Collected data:

-- ==== Sys2Proof/Machine/Quantizer.lean ====
section
/-! DEFINITION. The Quantizer (44_quantizer.md): `QNT`. -/

namespace Sys2Proof.Machine

/-- `q = trunc(s × 2^(B−1))`, an unbounded integer (rule R161). -/
def scaled (depth : Nat) (x : Rat) : Int := trunc (x * 2 ^ (depth - 1))

/-- The quantized sample: `sat_B(q)` when `CTRL.SAT` is 1, else `wrap_B(q)` (rules R161, R162, R166). -/
def quantized (sat : Bool) (depth : Nat) (x : Rat) : Int :=
  if sat then satB depth (scaled depth x) else wrapB depth (scaled depth x)

/-- `QNT B, s` (rules R161, R165): bit depth before finiteness. -/
def execQnt (depth : Nat) (s : State) : Result :=
  .next (unlessFaulted s
    (if depth < 1 ∨ Config.bMax < depth then raise .badParam s
    else
      match s.fin with
      | .finite x => respondInt (sext32 (quantized (satMode s) depth x)) s
      | .posInf => raise .badParam s
      | .negInf => raise .badParam s
      | .nan => raise .badParam s))

end Sys2Proof.Machine
end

What the exercise asks> Give the data again. Keep every line identical.

Answer to this problem>
-- ==== Sys2Proof/Machine/Quantizer.lean ====
section
/-! DEFINITION. The Quantizer (44_quantizer.md): `QNT`. -/

namespace Sys2Proof.Machine

/-- `q = trunc(s × 2^(B−1))`, an unbounded integer (rule R161). -/
def scaled (depth : Nat) (x : Rat) : Int := trunc (x * 2 ^ (depth - 1))

/-- The quantized sample: `sat_B(q)` when `CTRL.SAT` is 1, else `wrap_B(q)` (rules R161, R162, R166). -/
def quantized (sat : Bool) (depth : Nat) (x : Rat) : Int :=
  if sat then satB depth (scaled depth x) else wrapB depth (scaled depth x)

/-- `QNT B, s` (rules R161, R165): bit depth before finiteness. -/
def execQnt (depth : Nat) (s : State) : Result :=
  .next (unlessFaulted s
    (if depth < 1 ∨ Config.bMax < depth then raise .badParam s
    else
      match s.fin with
      | .finite x => respondInt (sext32 (quantized (satMode s) depth x)) s
      | .posInf => raise .badParam s
      | .negInf => raise .badParam s
      | .nan => raise .badParam s))

end Sys2Proof.Machine
end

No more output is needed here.